If you are asking if you can trip on coffee beans, I don't believe so. Either way you really shouldn't argue over such petty things with friends, it ruins friendships.


----------



## the_rookie (Nov 22, 2004)

lol yeah i shouldnt bother with such dumb things but its fun to argue bout stupid stuff once in a while and im still looking for facts u might be wrong but im pretty sure ur right


----------



## Militant_Tiger (Feb 23, 2004)

Well I'm almost positive that you still get the caffiene out of them, but that is on the level of a can of coke, not a snort of coke :lol:


----------



## the_rookie (Nov 22, 2004)

well u know im starting to wonder instead of someone drinking a cup of coffee in the morning maybe they could chew coffee beans to start the day? maybe just a suggestion... i dont drink coffee or anything so im alrgith there but for some people they cant get through the day without coffee so maybe the caffeene go's through ur gums?


----------



## mr.trooper (Aug 3, 2004)

Dont know whether Coffee beans have any intoxicating properties, but i know you can get 'high' from smoking peanut skins and bannana peals... :drunk:


----------



## the_rookie (Nov 22, 2004)

well im not even going to resort to smoking or any of that to get away from stress but i might invest chewing gum to relieve stress thats about as drugged up as i may get cause i have a really stressful life... im in a band, hockey player, hunter, homework, girls, u know and its tough i may resort to the trying to "chew the coffee beans" i cant find any stress relievers but i may resort to it i never said i did i might just try it but if u guys got suggestions for releieving stress bring them on


----------



## torf (Mar 11, 2002)

longest sentence ever..


----------



## mallardhunter (May 15, 2004)

Wow some of the stupid things peopel think of...I am suprised I never thought of it :lol:


----------



## Plainsman (Jul 30, 2003)

rookie

Hunting and fishing are mental rehabilitation. Caffeine will not relieve stress, it most times just makes it worse. Just find at least one hour each day to do something relaxing. Oh, and don't read MT's posts in the political form.


----------



## ND_RC (Jan 6, 2005)

Plainsman said:


> Oh, and don't read MT's posts in the political form.


:rollin: :rollin:


----------



## grizzly (Jan 14, 2003)

mr trooper
who in the he** is stupid enuff to smoke banana peels and peanut skins....lol


----------



## grizzly (Jan 14, 2003)

:withstupid:


----------



## DJRooster (Nov 4, 2002)

I see the solution to this being, "try it and get back to us!" That is if you can still use a keyboard in a deranged state. We will be waiting for you reply if your reply makes sense.


----------



## Militant_Tiger (Feb 23, 2004)

the_rookie said:


> well u know im starting to wonder instead of someone drinking a cup of coffee in the morning maybe they could chew coffee beans to start the day? maybe just a suggestion... i dont drink coffee or anything so im alrgith there but for some people they cant get through the day without coffee so maybe the caffeene go's through ur gums?
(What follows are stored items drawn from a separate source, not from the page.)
-- ==== Sys2Proof/Machine/Fetch.lean ====
section
/-! DEFINITION. Fetch lines (R52 to R57), the chains and prefix units of a line (R68 to R75), the checks that come before an
instruction's own effect (R59, R83), and the meanings of the prefixes and of an unassigned opcode. -/

namespace Sys2Proof.Machine
open Sys2Proof

/-! ## The line (R52 to R55) -/

/-- The word in slot k of a line, and the instruction it is read as. -/
def slotWord (b k : Nat) : Nat := b / 2 ^ (32 + 96 * k) % 2 ^ 96
def slotInstr (b k : Nat) : Instr := decodeLax (slotWord b k)
def slotOp (b k : Nat) : Nat := slotWord b k % 512
def slotClass (b k : Nat) : IClass := classOf (slotOp b k)
/-- ENTRY and PAIR bits. -/
def entryBit (b k : Nat) : Bool := k < 5 && bit b k
def pairBit (b j : Nat) : Bool := j < 4 && bit b (5 + j)

/-- A line's address and a PC in it. -/
def lineOf (pc : W64) : Nat := pc.toNat / 64 * 64
def pcIn (line k : Nat) : W64 := BitVec.ofNat 64 (line + k)

/-! ## Delivery (R11, R56, R57) -/

/-- Keep a line in a core's instruction buffer of 1,024 lines. -/
def keepLine (s : State) (core ctx line b : Nat) : State :=
  let rest := s.ibuf.filter (fun l => !(l.core = core && l.ctx = ctx && l.va = line))
  let own := rest.filter (fun l => l.core = core)
  let kept := if own.length < 1024 then rest else rest.erase (own.headD default)
  { s with ibuf := kept ++ [⟨core, ctx, line, BitVec.ofNat 512 b⟩] }

/-- A line read from memory for a group: the translation kept, the rows it lies in touched (R57, R207, R401). -/
def readLine (s : State) (g : Group) (line : Nat) : Except Flt (State × Nat) :=
  (lineInMem s (gBuf g) g.ctx line).map (fun r => (unitTouch (cacheEnts s [r.2.1]) r.2.2 64, r.1))

/-- A line for a group: fetch holds it already, or the core's buffer does, or it is read (R11, R305). -/
def heldLine (s : State) (g : Group) (line : Nat) : Option Nat :=
  match g.fetched.find? (fun l => l.1 = line) with
  | some l => some l.2.toNat
  | none => lineInBuf s g.core g.ctx line

/-- A line as the fetch unit delivers it: its parity is checked, and a line that fails is read once more from memory. -/
def deliver' (s : State) (g : Group) (line : Nat) : Except Flt (State × Nat) :=
  let fresh : Except Flt (State × Nat) :=
    match readLine s g line with
    | .error f => .error f
    | .ok (s1, b) => if lineSound b then .ok (keepLine s1 g.core g.ctx line b, b) else .error { illegal 6 with addr := line }
  match heldLine s g line with
  | some b => if lineSound b then .ok (s, b) else fresh
  | none => fresh

/-- Fetch may read the next line in sequence too, where its page allows (R209). -/
def fetchAhead (s : State) (g : Group) (line : Nat) : State :=
  let u : State := if (lineInBuf s g.core g.ctx line).isSome || !Config.fetchAhead s.turn line then s
    else match readLine s g line with
      | .ok (s1, b) => keepLine s1 g.core g.ctx line b
      | .error _ => s
  { s with tlb := u.tlb, rows := u.rows, agenda := u.agenda, ibuf := u.ibuf, out := u.out, nextId := u.nextId }

/-- The line of a group's PC is brought into its core's buffer; what stops it is reported when the group would execute. -/
def execLineFetch (s : State) : Host.Outcome State Fault Refusal :=
  .next (match groupAt s s.arg.core s.arg.slot with
    | some g => (match deliver' s g (lineOf g.pc) with | .ok r => fetchAhead r.1 g (lineOf g.pc + 64) | .error _ => s)
    | none => s)

/-! ## Chains (R68 to R70) -/

/-- The head of a slot's chain. -/
def chainHead (b k : Nat) : Nat := ((List.range (k + 1)).reverse.find? (fun h => entryBit b h)).getD 0

def readsLatch (b k : Nat) : Bool := !(latchReads (slotInstr b k)).isEmpty

/-- Whether a later slot of the line, in slot k's chain, reads a latch; and the same from slot k on. R69's "slots h to k − 1 of the
chain of any latch reader k" leave the last reader itself out, and so does this (log entry 50). -/
def readerAfter (b k : Nat) : Bool := (List.range 5).any (fun r => k < r && chainHead b r ≤ k && readsLatch b r)
def readerFrom (b k : Nat) : Bool := readsLatch b k || readerAfter b k

/-- The restart PC that an open chain gives (R70): its head, from the slot after it to its last latch reader. -/
def chainRestart (line b k : Nat) : Option W64 :=
  if chainHead b k < k && readerFrom b k then some (pcIn line (chainHead b k)) else none

/-- The latch results made in a slot's chain before it. -/
def latchesBefore (e : Env) (b k : Nat) : Nat :=
  ((List.range k).filter (fun i => chainHead b k ≤ i && makesLatch e (slotInstr b i))).length

/-- Step 7 of R83: a latch read without its producer, or an instruction barred from the chain of a later reader. -/
def chainBad (e : Env) (b k : Nat) : Bool :=
  (latchReads (slotInstr b k)).any (fun j => latchesBefore e b k < j + 1)
    || (readerAfter b k && barredInChain (slotOp b k))

/-! ## Pairs (R59) -/

/-- The first condition that the pair at slot j fails, by its number in R59; none when it is legal. -/
def pairFault (e : Env) (b j : Nat) : Option Nat :=
  let a := slotInstr b j
  let c := slotInstr b (j + 1)
  let ka := slotClass b j
  let kc := slotClass b (j + 1)
  let sole (k : IClass) : Bool := k = .sys || k = .pfx
  let ra := if ka = .nop then [] else writesOf e a
  let rc := if kc = .nop then [] else readsOf e c
  if pairBit b (j + 1) then some 1
  else if entryBit b (j + 1) then some 2
  else if sole ka || sole kc || ka = .ctl then some 3
  else if ka = kc && ka ≠ .nop then some 4
  else if ra.any (fun r => rc.contains r) then some 5
  else if ra.any (fun r => r < 330 && (if kc = .nop then [] else writesOf e c).contains r) then some 6
  else none

/-- Whether the pair at slot j is legal. -/
def pairLegal (e : Env) (b j : Nat) : Bool := (pairFault e b j).isNone

/-- The slot j whose pair holds slot k: of two overlapping pairs the earlier one, which is illegal at its own slot j. -/
def pairOfSlot (b k : Nat) : Option Nat := if 0 < k && pairBit b (k - 1) then some (k - 1) else if pairBit b k then some k else none

/-- Step 3 of R83: the slot j at which a pairing fault is taken, checked at both members; no target of a prefix may be in a
pair (R74). -/
def pairBad (e : Env) (b k : Nat) (unit : Bool) : Option Nat :=
  match pairOfSlot b k with
  | none => none
  | some j =>
    if unit || !pairLegal e b j then some j else none

/-! ## Prefix units (R71 to R75) -/

/-- The kind of a prefix: 1 `PFX.W`, 2 `PFX.L` or `PFX.L.HI`; 0 for others. -/
def prefixKind (op : Nat) : Nat := if op = 0x1E0 then 1 else if op = 0x1E1 || op = 0x1E2 then 2 else 0

/-- Whether a target accepts a prefix of a kind (R73). -/
def accepts (e : Env) (b t kind : Nat) : Bool :=
  let assigned := match slotInstr b t with | .unassignedOpcode _ => false | _ => true
  assigned && (if kind = 1 then takesPfxW e (slotInstr b t) else takesPfxL (slotOp b t))

/-- Step 4 of R83 at the first prefix of a unit: the slot of the prefix fault. -/
def unitBad (e : Env) (b k : Nat) : Option Nat :=
  let k1 := prefixKind (slotOp b k)
  if k1 = 0 then none
  else if k = 4 then some k
  else
    let k2 := prefixKind (slotOp b (k + 1))
    if k2 = 0 then (if entryBit b (k + 1) || !accepts e b (k + 1) k1 then some k else none)
    else if k1 = k2 || k1 = 2 then some (k + 1)
    else if k + 1 = 4 then some (k + 1)
    else if prefixKind (slotOp b (k + 2)) ≠ 0 then some (k + 2)
    else if entryBit b (k + 2) || !accepts e b (k + 2) 1 then some k
    else if !accepts e b (k + 2) 2 then some (k + 1)
    else none

/-- A prefix executed: its unit is open, begun at the first prefix. -/
def openUnit (s : State) (g : Group) (f : Group → Group) : State :=
  let g1 := f { g with unit := some (g.unit.getD g.pc) }
  setGroup s { g1 with pc := nextPc g, st := .ready, wait := .none }

/-- `PFX.W` supplies the high half of the target's 64-bit literal. -/
def execPfxW (lit : W32) (s : State) : Host.Outcome State Fault Refusal :=
  withGroup s (fun g => openUnit s g (fun g => { g with pfxW := some lit }))

/-- The sub-mask of `PFX.L`: its literal in lanes 0 to 31, every lane above. -/
def subLow (lit : W32) : W64 := 0xFFFFFFFF00000000 ||| lit.setWidth 64
/-- The sub-mask of `PFX.L.HI`: every lane below 32, its literal above. -/
def subHigh (lit : W32) : W64 := 0xFFFFFFFF ||| (lit.setWidth 64 <<< 32)

def execPfxL (lit : W32) (s : State) : Host.Outcome State Fault Refusal :=
  withGroup s (fun g => openUnit s g (fun g => { g with sub := subLow lit }))

/-- `PFX.L.HI` is illegal at widths 16 and 32 (R72). -/
def execPfxLHi (lit : W32) (s : State) : Host.Outcome State Fault Refusal :=
  withGroup s (fun g =>
    if g.width < 64 then takeFault s g (illegal 8) else openUnit s g (fun g => { g with sub := subHigh lit }))

/-- An unassigned opcode (R81): an illegal-instruction fault, detail 1, whatever its other fields hold. -/
def execUnassignedOpcode (_op : BitVec 9) (s : State) : Host.Outcome State Fault Refusal :=
  withGroup s (fun g => takeFault s g (illegal 1))

/-! ## What stands before an instruction's own effect (R83) -/

/-- What the checks know of a group. -/
def envOf (s : State) (g : Group) : Env :=
  let rings := match streamOf s g.lh with
    | none => []
    | some t => (List.range (sxNegr t)).map (fun e => match egressAddr s (gBuf g) t e with
        | .error _ => 0
        | .ok (_, cb) => (match winLoad s (gBuf g) t.ctx cb 64 with | .ok b => (ringOf b).size | .error _ => 0))
  { width := g.width, vregs := g.vregs, priv := g.priv, quads := g.quads, window := g.kind = .window
    tailor := g.kind = .tailor, stream := (streamOf s g.lh).isSome, rings := rings }

/-- The decode error of a slot's word as a fault of R83's step 6. -/
def stepSix (e : Env) (w : Nat) (i : Instr) : Bool := (decodeErr w).isNone && operandsOk e i

/-- The first of the faults of R83's steps 2 to 7 at slot k of a line, with the slot it names. -/
def slotFault (e : Env) (b k : Nat) (unit : Bool) : Option (Nat × Flt) :=
  let i := slotInstr b k
  if bits b 23 9 ≠ 0 then some (k, illegal 9)
  else match pairBad e b k unit with
    | some j => some (j, illegal 2)
    | none =>
      match (if unit then none else unitBad e b k) with
      | some j => some (j, illegal 4)
      | none =>
        match i with
        | .unassignedOpcode _ => some (k, illegal 1)
        | _ =>
          if privileged (slotOp b k) && !e.priv then some (k, illegal 7)
          else if !stepSix e (slotWord b k) i then some (k, illegal 8)
          else if chainBad e b k then some (k, illegal 3)
          else none

/-- What the fetch unit tells an instruction about its slot. -/
def issueOf (e : Env) (line b k : Nat) : Issue :=
  { latches := latchesBefore e b k, reader := readerAfter b k
    head := if readerAfter b k then some (pcIn line (chainHead b k)) else none
    restart := chainRestart line b k, nextPc := none }

/-- The head of a chain that a group has begun and not ended: as its held instruction or its last one found it (R70). -/
def openChain (g : Group) : Option W64 := if g.st = .ready then g.iss.head else g.iss.restart

/-- The restart PC of a group between instructions (R70, R75). -/
def restartOf (g : Group) : W64 := (openChain g).getD (g.unit.getD g.pc)

end Sys2Proof.Machine
end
My dad knew people who used to do that, I think it would give you the runs like mad.



> i have a really stressful life... im in a band, hockey player, hunter, homework, girls, u know


Yeah those musical instruments, hockey games and homework really are killers. Get over yourself.



> Oh, and don't read MT's posts in the political form


I have to agree, most of the time a healthy dose of logic just makes things worse.


----------



## jamartinmg2 (Oct 7, 2004)

"This is a hybrid. This is a cross, ah, of Bluegrass, Kentucky Bluegrass, Featherbed Bent, and Northern California Sensemilia. The amazing stuff about this is, that you can play 36 holes on it in the afternoon, take it home and just get stoned to the bejeezus-belt at night on this stuff."


----------



## DJRooster (Nov 4, 2002)

Oof Ta, MT's posts in the political forum, I tried that and that was some nasty stuff!! I quit that a long time ago.


----------



## Remmi_&amp;_I (Dec 2, 2003)

I am just wondering how the hell this topic came up!?!?!? Did you try it yet? Did it work?


----------



## cootkiller (Oct 23, 2002)

I am now dumber from having read this post, everyone here on this message board is now dumber from reading this topic.
I award no points and may God have mercy on your soul. :lol:

cootkiller


----------



## Remmi_&amp;_I (Dec 2, 2003)

cootkiller said:


> I am now dumber from having read this post, everyone here on this message board is now dumber from reading this topic.
> I award no points and may God have mercy on your soul. :lol:
> 
> cootkiller


 :rollin:


----------



## winger (Dec 3, 2004)

I feel Dummer too !!

Alcoholic Pilots Have Feelings Too


----------



## Remmi_&amp;_I (Dec 2, 2003)

winger said:


> I feel _*Dummer*_ too !!


Ummmmmmmmmm enough said I guess. hahahahahaha :beer:


----------



## njsimonson (Sep 24, 2002)

Heh heh heh...

why me laffing?


----------



## IAHunter (Sep 1, 2003)

Had a friend back in High school that got into drugs. Watched him and another guy smoking a banana peel one nite. They just turned kind of green, and I wasn't on anything but a few Busch Lites.

IaHunter


----------



## mr.trooper (Aug 3, 2004)

grizzly said:


> mr trooper
> who in the he** is stupid enuff to smoke banana peels and peanut skins....lol


heheh, i dont know, but someone did. The bannana peals actualy require special preperation, so they are not as quick of a hit...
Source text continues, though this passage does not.